» Exercise input
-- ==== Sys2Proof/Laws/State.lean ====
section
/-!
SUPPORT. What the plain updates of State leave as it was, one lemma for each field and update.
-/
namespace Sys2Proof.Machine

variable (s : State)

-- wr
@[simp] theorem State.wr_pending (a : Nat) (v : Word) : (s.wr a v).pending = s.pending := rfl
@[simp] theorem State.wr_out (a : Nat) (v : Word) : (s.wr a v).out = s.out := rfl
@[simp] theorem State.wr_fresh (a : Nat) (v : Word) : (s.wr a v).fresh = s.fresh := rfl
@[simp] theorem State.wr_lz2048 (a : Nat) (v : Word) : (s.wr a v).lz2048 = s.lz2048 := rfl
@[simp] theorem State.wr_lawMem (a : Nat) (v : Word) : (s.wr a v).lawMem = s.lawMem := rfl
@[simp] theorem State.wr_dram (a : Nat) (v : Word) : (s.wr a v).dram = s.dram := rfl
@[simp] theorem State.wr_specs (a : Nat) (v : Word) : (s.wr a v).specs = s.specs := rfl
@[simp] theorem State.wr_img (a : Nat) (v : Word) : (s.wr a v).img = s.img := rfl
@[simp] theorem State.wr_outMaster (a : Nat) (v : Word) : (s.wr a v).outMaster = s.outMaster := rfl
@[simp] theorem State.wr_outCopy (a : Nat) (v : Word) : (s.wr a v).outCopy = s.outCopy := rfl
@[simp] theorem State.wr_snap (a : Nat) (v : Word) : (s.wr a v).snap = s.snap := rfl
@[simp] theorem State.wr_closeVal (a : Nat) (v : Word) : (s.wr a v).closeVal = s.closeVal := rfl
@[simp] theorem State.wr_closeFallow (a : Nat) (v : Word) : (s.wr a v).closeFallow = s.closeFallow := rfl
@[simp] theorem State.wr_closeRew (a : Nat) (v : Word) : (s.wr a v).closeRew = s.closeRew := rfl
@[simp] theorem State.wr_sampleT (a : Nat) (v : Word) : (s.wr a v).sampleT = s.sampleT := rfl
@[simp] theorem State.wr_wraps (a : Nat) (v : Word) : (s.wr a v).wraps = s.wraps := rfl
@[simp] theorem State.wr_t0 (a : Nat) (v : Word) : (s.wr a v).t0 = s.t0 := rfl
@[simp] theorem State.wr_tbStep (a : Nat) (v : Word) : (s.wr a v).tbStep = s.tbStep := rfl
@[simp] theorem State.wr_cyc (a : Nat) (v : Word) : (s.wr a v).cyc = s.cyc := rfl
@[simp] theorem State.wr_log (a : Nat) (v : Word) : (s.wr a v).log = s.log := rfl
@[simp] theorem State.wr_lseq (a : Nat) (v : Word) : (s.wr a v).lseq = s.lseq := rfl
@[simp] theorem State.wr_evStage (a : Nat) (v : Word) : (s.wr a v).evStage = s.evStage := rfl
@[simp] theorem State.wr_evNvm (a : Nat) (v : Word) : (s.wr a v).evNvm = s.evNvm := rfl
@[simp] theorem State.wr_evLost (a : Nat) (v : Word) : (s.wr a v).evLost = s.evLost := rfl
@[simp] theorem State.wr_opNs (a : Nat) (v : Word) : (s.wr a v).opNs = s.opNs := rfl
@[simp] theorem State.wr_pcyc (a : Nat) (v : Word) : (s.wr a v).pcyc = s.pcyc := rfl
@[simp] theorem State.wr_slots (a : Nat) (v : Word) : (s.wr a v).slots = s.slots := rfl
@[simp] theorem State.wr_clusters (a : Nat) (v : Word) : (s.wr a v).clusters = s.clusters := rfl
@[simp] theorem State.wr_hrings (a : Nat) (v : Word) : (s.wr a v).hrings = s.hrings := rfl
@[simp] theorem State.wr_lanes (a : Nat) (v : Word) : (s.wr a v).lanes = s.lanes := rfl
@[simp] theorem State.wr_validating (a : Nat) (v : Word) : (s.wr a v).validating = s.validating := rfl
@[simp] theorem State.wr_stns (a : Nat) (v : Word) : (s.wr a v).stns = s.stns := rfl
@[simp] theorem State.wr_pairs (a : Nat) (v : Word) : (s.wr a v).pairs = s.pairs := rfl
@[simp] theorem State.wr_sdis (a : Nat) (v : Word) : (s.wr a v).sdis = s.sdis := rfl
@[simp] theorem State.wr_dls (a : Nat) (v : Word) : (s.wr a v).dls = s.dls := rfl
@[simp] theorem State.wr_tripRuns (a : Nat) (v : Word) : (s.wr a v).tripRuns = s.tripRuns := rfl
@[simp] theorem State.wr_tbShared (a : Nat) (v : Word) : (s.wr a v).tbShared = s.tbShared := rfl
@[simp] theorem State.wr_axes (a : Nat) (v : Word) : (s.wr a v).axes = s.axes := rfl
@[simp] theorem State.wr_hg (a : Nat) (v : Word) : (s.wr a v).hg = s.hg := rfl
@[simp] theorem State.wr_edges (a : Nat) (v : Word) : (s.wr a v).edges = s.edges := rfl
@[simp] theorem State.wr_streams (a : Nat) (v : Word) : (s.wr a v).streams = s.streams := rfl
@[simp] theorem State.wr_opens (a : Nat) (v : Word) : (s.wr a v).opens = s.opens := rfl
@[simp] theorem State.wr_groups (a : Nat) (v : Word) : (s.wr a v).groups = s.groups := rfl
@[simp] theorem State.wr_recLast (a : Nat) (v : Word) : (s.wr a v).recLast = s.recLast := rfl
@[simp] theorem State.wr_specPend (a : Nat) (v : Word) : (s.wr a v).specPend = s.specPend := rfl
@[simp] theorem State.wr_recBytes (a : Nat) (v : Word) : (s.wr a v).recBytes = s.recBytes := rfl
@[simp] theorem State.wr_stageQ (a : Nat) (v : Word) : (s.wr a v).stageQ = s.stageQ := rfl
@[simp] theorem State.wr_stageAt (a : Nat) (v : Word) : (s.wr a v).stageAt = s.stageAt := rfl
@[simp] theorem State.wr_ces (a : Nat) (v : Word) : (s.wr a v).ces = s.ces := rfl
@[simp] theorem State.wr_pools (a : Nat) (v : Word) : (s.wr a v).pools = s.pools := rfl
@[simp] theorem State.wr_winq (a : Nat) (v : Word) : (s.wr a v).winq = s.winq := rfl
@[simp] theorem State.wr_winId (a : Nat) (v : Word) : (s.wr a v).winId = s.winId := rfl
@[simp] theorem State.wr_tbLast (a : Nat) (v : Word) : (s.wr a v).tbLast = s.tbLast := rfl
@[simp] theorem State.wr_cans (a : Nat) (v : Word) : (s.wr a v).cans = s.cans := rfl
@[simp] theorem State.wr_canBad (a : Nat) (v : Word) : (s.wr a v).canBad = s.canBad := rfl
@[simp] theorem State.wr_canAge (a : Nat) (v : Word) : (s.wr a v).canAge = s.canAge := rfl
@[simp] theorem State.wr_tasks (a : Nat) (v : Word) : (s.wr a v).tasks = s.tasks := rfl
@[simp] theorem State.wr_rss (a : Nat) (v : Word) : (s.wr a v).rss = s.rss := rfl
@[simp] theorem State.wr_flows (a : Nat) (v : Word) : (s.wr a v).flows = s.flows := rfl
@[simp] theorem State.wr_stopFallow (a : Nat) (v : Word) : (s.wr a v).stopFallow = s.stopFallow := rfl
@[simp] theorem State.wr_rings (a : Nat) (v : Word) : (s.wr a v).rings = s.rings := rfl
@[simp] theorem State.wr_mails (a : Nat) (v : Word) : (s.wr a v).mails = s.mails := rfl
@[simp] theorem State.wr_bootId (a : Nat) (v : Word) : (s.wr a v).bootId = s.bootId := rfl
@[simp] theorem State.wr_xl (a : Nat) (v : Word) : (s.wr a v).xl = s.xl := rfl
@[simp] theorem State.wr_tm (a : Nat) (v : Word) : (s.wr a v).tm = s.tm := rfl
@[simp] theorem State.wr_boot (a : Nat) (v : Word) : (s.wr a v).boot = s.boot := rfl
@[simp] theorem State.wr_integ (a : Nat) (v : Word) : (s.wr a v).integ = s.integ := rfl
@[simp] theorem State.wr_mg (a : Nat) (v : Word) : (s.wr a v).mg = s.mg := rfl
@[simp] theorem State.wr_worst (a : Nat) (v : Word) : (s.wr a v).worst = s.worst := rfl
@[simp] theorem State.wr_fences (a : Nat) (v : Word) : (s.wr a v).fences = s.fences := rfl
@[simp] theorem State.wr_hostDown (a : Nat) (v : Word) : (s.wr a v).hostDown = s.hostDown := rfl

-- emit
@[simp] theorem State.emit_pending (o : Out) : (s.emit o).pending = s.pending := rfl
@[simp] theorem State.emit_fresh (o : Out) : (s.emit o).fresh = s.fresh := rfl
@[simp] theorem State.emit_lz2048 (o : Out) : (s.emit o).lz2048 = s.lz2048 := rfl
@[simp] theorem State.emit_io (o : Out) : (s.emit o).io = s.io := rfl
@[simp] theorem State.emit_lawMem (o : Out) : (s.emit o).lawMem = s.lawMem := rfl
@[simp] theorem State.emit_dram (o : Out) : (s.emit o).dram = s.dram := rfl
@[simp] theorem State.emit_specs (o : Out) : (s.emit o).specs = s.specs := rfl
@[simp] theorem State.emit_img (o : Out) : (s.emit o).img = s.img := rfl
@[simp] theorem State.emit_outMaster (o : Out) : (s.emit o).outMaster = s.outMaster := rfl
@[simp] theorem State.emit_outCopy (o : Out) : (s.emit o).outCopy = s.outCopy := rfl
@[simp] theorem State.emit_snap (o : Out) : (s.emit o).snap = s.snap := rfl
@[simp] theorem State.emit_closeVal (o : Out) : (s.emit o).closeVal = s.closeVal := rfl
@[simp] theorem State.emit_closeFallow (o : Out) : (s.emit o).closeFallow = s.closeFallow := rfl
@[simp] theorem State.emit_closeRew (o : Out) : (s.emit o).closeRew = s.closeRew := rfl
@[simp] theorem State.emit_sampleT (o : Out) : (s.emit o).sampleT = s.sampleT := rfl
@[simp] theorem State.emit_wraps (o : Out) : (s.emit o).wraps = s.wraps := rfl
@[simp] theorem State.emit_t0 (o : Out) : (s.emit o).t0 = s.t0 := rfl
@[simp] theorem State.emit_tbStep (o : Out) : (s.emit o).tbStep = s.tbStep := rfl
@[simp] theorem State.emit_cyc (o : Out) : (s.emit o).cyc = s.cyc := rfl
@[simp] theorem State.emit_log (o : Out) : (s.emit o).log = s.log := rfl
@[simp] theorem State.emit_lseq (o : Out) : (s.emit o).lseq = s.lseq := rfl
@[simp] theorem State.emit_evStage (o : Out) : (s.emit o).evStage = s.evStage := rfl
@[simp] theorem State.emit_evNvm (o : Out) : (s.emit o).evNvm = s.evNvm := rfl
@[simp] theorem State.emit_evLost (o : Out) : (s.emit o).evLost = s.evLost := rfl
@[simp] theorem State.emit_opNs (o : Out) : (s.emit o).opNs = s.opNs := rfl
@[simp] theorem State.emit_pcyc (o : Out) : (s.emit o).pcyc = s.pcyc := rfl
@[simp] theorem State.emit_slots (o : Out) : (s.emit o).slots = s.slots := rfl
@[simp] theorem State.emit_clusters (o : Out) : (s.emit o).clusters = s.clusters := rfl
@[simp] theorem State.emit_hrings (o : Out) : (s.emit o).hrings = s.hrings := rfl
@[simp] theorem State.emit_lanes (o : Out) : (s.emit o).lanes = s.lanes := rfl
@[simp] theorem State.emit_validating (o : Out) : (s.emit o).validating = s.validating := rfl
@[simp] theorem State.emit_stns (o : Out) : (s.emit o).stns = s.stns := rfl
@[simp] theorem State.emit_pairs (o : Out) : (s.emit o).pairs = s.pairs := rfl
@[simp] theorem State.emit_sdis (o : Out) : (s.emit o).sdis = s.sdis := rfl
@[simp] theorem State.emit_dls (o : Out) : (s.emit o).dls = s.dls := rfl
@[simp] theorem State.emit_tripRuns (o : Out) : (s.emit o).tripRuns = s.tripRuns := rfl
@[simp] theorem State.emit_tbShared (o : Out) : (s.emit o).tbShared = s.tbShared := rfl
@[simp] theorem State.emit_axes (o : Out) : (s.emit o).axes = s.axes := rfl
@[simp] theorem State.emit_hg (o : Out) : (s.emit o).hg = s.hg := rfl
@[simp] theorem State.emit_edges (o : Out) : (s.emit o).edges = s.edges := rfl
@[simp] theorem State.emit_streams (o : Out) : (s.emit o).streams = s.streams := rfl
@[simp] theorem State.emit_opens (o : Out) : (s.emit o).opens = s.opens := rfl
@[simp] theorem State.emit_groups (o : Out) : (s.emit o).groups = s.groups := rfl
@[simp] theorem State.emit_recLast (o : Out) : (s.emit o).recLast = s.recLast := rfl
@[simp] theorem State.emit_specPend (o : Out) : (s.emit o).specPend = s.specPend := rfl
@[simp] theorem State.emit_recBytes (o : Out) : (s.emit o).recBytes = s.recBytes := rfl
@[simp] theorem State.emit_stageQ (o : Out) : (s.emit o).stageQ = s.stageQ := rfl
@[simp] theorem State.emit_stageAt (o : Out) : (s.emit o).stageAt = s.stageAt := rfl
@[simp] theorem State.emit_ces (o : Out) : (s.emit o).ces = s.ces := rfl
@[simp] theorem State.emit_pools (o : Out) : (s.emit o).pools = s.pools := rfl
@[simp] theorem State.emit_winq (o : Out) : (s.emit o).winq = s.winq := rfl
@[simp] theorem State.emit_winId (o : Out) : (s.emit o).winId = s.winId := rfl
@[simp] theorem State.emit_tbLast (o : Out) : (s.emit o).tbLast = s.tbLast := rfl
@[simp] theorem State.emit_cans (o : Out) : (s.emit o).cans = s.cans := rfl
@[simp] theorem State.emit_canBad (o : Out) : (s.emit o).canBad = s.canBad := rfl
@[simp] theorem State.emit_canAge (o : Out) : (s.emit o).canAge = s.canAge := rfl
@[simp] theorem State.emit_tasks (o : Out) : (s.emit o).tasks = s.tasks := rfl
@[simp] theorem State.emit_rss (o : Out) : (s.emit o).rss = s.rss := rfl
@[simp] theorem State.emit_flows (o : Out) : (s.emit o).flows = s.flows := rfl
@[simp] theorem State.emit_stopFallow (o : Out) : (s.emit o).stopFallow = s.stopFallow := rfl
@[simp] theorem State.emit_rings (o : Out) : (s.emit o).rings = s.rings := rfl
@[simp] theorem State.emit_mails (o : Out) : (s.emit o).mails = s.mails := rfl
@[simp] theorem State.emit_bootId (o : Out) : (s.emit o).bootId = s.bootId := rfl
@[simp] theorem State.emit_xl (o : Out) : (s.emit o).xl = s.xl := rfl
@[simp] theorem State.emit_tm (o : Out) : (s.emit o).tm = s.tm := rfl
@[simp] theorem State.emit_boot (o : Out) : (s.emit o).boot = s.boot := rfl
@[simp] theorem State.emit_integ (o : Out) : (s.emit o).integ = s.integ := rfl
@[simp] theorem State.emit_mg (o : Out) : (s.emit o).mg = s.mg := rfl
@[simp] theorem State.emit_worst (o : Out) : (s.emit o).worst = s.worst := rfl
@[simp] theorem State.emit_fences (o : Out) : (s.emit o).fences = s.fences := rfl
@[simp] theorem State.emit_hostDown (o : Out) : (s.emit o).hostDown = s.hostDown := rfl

» Instructions to follow
Considering only the material above, set down every line from the one with "o).pools = s.pools := rfl" to the one with "o).mg = s.mg := rfl", inclusive, exactly as written.

» Written reply
@[simp] theorem State.emit_pools (o : Out) : (s.emit o).pools = s.pools := rfl
@[simp] theorem State.emit_winq (o : Out) : (s.emit o).winq = s.winq := rfl
@[simp] theorem State.emit_winId (o : Out) : (s.emit o).winId = s.winId := rfl
@[simp] theorem State.emit_tbLast (o : Out) : (s.emit o).tbLast = s.tbLast := rfl
@[simp] theorem State.emit_cans (o : Out) : (s.emit o).cans = s.cans := rfl
@[simp] theorem State.emit_canBad (o : Out) : (s.emit o).canBad = s.canBad := rfl
@[simp] theorem State.emit_canAge (o : Out) : (s.emit o).canAge = s.canAge := rfl
@[simp] theorem State.emit_tasks (o : Out) : (s.emit o).tasks = s.tasks := rfl
@[simp] theorem State.emit_rss (o : Out) : (s.emit o).rss = s.rss := rfl
@[simp] theorem State.emit_flows (o : Out) : (s.emit o).flows = s.flows := rfl
@[simp] theorem State.emit_stopFallow (o : Out) : (s.emit o).stopFallow = s.stopFallow := rfl
@[simp] theorem State.emit_rings (o : Out) : (s.emit o).rings = s.rings := rfl
@[simp] theorem State.emit_mails (o : Out) : (s.emit o).mails = s.mails := rfl
@[simp] theorem State.emit_bootId (o : Out) : (s.emit o).bootId = s.bootId := rfl
@[simp] theorem State.emit_xl (o : Out) : (s.emit o).xl = s.xl := rfl
@[simp] theorem State.emit_tm (o : Out) : (s.emit o).tm = s.tm := rfl
@[simp] theorem State.emit_boot (o : Out) : (s.emit o).boot = s.boot := rfl
@[simp] theorem State.emit_integ (o : Out) : (s.emit o).integ = s.integ := rfl
@[simp] theorem State.emit_mg (o : Out) : (s.emit o).mg = s.mg := rfl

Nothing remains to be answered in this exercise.